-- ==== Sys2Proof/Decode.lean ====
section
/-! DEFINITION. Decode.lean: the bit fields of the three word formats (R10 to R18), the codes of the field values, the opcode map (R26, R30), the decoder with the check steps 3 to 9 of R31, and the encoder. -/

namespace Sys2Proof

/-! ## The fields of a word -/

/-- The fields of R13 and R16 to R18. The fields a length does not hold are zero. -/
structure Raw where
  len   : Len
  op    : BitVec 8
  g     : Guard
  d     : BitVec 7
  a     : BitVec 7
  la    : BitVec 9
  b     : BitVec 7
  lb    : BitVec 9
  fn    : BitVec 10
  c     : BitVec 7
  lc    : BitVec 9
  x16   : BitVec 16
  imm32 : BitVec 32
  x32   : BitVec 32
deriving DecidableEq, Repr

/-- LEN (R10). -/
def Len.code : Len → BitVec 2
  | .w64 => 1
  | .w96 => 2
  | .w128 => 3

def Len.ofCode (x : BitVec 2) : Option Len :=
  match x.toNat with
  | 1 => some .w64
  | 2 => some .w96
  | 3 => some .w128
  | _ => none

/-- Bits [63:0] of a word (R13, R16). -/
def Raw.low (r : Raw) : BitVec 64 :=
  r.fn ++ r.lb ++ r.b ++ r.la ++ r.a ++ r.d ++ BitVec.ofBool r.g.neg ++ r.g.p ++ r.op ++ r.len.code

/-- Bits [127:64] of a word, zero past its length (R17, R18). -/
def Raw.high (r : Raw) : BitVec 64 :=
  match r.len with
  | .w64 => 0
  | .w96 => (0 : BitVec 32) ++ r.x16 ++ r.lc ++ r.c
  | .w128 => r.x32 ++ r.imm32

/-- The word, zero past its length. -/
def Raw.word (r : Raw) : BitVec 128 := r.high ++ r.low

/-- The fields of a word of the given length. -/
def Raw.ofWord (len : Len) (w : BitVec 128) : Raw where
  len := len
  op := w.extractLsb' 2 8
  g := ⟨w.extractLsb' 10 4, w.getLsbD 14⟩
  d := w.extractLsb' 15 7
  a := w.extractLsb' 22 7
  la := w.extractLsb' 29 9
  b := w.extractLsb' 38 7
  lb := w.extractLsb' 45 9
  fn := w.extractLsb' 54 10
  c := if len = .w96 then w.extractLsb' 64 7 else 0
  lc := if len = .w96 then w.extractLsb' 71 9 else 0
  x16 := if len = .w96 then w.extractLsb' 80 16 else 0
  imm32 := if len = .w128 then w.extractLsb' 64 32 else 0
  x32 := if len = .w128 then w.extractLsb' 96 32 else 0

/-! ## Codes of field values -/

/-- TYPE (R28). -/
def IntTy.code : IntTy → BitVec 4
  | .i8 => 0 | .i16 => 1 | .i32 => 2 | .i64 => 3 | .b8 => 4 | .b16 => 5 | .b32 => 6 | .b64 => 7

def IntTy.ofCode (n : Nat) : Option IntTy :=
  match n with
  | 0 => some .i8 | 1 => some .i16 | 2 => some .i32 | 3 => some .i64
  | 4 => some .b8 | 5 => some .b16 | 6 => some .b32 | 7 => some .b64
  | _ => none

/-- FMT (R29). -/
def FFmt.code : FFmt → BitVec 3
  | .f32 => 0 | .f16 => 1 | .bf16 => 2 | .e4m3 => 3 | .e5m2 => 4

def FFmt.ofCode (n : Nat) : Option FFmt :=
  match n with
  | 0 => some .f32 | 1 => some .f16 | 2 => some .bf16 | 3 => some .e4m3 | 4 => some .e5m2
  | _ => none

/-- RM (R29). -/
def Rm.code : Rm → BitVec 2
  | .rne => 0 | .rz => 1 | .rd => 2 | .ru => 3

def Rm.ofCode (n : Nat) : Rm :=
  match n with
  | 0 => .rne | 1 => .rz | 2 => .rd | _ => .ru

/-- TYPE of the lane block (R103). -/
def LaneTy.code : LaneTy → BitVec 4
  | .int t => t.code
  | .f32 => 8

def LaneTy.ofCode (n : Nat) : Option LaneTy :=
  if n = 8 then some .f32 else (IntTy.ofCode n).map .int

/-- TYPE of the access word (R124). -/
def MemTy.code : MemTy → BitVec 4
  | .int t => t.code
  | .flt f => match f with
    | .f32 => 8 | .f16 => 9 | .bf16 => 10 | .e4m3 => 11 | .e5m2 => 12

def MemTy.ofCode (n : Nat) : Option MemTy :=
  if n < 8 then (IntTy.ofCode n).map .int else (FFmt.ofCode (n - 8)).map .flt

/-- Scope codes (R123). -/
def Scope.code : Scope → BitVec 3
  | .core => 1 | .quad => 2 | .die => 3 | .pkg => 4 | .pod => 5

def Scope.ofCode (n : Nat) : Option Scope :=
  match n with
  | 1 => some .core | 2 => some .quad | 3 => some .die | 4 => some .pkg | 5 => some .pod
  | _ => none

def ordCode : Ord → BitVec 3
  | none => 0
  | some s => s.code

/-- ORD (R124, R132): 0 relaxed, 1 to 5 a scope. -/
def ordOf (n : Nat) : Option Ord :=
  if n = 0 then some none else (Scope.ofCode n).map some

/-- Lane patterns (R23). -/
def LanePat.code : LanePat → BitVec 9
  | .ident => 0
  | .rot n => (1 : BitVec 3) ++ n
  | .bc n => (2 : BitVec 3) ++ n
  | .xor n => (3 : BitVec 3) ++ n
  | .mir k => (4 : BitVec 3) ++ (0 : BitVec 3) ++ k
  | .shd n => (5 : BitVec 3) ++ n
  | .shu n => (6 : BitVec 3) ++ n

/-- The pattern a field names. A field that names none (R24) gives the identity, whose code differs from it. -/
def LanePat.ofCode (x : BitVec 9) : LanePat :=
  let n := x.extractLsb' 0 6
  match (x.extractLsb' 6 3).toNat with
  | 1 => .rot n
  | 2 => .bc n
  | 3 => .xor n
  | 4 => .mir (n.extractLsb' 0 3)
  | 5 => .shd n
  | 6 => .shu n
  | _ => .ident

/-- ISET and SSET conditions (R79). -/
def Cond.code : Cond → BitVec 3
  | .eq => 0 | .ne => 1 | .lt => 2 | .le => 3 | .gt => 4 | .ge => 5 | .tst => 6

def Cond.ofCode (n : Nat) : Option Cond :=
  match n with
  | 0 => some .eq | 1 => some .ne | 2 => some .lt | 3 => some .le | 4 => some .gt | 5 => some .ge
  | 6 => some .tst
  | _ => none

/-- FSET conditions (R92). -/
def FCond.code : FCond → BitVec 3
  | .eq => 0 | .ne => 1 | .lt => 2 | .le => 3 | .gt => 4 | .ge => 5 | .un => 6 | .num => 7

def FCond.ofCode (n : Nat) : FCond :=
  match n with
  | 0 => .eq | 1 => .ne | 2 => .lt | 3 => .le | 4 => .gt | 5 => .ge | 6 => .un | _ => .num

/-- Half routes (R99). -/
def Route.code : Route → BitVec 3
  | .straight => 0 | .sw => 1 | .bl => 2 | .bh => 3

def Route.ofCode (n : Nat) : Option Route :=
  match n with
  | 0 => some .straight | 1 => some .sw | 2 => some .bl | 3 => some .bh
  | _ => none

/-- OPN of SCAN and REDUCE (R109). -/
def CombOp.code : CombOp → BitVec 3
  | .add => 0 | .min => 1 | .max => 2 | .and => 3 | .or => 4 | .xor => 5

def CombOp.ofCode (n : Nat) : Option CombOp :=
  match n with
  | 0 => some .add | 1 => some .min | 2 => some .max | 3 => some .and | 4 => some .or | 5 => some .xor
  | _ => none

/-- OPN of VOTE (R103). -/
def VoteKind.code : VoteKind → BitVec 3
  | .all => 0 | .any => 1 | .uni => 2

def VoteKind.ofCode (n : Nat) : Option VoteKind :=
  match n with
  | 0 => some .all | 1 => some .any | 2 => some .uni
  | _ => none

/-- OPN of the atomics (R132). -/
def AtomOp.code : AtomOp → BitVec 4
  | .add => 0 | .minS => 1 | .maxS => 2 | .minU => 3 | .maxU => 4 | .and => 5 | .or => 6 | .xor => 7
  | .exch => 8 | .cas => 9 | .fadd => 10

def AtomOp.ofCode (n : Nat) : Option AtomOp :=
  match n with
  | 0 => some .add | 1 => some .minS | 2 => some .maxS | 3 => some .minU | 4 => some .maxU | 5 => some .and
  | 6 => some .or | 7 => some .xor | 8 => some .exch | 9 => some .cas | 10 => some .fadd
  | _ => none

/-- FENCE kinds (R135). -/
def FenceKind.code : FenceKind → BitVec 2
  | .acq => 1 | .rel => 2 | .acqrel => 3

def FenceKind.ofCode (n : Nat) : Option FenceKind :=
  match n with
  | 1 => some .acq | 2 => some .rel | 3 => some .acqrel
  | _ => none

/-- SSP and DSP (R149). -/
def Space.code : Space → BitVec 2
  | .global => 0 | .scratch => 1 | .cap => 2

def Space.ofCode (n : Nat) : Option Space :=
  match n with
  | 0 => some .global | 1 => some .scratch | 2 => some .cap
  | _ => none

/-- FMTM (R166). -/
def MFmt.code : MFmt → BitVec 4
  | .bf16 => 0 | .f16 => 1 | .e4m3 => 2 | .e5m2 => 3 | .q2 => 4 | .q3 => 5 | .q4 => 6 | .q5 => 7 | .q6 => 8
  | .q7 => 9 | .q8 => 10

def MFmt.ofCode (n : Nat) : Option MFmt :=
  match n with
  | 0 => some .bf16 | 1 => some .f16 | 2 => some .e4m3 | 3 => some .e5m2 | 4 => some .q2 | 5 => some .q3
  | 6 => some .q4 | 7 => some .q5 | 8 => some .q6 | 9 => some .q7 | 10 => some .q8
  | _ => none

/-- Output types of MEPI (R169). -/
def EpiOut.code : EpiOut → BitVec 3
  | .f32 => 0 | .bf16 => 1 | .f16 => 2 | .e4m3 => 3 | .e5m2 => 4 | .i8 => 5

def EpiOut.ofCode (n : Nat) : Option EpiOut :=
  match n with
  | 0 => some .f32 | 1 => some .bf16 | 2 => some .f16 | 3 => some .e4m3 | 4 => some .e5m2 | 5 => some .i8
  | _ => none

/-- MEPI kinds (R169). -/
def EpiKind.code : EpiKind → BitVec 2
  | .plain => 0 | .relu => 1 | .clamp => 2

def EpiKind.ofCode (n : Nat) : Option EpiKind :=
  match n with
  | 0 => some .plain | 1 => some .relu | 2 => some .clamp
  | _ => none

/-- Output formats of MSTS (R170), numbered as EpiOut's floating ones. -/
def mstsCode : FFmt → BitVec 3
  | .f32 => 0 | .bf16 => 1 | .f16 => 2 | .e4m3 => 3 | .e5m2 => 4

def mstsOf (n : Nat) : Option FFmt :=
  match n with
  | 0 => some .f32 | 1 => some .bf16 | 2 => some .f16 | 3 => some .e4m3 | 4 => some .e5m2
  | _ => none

====

* _BRIEF_
Check each line of the data above for the word "Decode" and copy the ones where it is found.

* _SOLUTION TO THIS EXERCISE_
-- ==== Sys2Proof/Decode.lean ====
/-! DEFINITION. Decode.lean: the bit fields of the three word formats (R10 to R18), the codes of the field values, the opcode map (R26, R30), the decoder with the check steps 3 to 9 of R31, and the encoder. -/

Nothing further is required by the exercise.